>>>

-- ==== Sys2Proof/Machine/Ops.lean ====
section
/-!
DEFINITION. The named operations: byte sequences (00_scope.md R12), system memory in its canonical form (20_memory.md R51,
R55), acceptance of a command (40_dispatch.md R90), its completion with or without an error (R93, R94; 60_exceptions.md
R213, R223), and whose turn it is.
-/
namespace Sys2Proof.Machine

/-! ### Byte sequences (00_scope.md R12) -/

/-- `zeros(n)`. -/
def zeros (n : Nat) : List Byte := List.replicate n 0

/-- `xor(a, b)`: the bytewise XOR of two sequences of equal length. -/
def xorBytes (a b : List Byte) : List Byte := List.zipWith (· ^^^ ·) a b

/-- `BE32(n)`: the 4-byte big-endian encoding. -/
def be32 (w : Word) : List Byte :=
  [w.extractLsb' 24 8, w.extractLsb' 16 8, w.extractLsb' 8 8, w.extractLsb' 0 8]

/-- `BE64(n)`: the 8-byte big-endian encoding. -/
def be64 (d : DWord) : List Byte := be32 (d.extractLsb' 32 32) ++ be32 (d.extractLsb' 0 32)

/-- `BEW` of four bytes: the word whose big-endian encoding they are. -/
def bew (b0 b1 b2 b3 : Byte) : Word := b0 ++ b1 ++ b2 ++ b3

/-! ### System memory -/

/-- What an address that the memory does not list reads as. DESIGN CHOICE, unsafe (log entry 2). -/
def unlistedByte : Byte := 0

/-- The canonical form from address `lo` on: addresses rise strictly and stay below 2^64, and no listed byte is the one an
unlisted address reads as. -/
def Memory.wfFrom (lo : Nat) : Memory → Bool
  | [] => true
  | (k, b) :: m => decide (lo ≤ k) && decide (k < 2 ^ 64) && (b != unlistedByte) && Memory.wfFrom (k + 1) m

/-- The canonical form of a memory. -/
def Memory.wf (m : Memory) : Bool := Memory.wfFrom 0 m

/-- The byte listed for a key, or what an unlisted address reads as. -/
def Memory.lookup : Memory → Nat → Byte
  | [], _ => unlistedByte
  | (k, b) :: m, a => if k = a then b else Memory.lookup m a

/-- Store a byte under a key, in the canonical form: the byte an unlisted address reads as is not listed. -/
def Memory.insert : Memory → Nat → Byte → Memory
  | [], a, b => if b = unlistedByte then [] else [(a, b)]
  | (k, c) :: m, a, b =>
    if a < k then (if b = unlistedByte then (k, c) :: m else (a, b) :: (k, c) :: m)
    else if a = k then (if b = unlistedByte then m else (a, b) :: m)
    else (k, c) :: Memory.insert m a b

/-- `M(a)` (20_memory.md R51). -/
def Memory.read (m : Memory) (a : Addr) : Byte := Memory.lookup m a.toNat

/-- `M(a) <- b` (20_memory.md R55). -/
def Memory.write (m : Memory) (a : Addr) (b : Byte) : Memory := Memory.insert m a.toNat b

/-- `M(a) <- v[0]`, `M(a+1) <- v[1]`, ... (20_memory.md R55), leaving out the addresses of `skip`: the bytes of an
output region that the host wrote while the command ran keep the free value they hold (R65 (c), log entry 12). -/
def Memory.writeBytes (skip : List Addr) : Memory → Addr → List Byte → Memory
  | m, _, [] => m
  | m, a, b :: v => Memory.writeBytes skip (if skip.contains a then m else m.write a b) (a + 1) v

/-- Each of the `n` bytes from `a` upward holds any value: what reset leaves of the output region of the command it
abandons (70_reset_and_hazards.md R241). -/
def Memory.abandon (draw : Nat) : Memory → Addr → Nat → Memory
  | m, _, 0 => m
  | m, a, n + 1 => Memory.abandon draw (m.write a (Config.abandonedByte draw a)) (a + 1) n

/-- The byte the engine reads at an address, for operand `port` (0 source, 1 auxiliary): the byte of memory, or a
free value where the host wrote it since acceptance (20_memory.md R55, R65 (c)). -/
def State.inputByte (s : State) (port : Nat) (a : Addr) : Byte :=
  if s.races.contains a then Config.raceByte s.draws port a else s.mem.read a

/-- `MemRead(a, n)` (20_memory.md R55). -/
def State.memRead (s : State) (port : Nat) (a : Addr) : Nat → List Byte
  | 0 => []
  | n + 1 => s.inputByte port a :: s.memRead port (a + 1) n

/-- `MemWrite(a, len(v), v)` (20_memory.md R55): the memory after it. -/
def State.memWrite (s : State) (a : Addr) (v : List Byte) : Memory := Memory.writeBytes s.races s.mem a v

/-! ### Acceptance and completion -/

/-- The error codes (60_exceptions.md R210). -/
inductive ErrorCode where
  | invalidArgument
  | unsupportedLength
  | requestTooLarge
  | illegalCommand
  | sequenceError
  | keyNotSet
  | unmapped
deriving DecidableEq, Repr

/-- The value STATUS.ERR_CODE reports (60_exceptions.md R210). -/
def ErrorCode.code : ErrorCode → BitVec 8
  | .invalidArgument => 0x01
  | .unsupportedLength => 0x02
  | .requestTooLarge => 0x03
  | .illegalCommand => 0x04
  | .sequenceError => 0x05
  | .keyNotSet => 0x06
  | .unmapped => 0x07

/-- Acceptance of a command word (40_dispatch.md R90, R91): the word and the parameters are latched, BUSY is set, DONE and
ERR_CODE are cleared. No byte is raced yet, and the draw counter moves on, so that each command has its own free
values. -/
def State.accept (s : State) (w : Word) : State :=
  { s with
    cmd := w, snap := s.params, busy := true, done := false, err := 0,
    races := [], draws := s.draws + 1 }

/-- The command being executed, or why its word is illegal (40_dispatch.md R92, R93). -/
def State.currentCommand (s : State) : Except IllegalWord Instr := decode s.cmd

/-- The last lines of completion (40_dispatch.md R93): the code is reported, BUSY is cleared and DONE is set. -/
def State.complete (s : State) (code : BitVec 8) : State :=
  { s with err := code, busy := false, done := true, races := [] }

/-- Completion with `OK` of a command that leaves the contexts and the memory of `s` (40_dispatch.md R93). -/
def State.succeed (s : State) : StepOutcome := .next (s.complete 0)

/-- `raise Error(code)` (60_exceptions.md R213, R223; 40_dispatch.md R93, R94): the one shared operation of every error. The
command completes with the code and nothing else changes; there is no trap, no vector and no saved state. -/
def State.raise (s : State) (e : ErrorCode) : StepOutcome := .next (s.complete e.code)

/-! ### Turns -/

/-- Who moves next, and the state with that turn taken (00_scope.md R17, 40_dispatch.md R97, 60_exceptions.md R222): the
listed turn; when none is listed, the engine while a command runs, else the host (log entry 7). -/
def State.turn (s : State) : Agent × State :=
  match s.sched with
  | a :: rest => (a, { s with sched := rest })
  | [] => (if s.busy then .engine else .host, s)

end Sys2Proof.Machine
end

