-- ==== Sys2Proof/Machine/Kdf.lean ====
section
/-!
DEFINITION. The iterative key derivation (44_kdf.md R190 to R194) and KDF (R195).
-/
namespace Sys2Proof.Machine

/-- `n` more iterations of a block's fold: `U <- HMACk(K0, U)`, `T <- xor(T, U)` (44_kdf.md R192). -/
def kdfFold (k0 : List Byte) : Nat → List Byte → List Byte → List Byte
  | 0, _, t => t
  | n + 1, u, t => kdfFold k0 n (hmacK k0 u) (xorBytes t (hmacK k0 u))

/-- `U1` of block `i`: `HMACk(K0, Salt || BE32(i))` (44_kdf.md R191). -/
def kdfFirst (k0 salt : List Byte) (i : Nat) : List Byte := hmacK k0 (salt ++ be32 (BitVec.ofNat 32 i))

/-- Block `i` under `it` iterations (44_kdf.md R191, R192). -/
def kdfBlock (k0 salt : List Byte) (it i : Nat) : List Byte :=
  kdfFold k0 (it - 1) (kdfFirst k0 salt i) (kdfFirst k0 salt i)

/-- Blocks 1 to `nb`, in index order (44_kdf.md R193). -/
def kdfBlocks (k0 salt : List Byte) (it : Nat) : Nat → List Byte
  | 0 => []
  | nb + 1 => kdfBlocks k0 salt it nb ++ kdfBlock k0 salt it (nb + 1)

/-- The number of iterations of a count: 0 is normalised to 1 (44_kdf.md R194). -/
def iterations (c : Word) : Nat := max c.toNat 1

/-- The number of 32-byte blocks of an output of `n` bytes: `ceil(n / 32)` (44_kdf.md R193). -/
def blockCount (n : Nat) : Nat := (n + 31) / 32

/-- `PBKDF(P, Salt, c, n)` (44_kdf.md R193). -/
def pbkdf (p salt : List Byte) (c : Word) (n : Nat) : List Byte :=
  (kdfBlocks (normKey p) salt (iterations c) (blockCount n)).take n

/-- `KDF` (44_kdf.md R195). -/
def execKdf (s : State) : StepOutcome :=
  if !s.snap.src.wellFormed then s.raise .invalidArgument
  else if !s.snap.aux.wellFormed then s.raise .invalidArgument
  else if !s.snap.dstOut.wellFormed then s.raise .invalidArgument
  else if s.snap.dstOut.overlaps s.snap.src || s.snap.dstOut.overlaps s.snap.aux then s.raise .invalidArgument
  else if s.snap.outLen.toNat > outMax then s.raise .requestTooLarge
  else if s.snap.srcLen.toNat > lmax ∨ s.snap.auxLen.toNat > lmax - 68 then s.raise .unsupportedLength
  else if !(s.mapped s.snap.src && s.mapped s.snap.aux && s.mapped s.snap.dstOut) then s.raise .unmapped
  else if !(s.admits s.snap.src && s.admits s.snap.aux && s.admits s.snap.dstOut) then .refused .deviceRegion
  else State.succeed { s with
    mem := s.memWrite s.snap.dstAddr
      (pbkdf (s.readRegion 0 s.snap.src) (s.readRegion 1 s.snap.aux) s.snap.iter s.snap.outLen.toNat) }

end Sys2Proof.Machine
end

<<<

- WHAT TO PRODUCE
The word is "kdfFirst". Copy every line above where it appears.

- REPLY TO THE TASK
def kdfFirst (k0 salt : List Byte) (i : Nat) : List Byte := hmacK k0 (salt ++ be32 (BitVec.ofNat 32 i))
  kdfFold k0 (it - 1) (kdfFirst k0 salt i) (kdfFirst k0 salt i)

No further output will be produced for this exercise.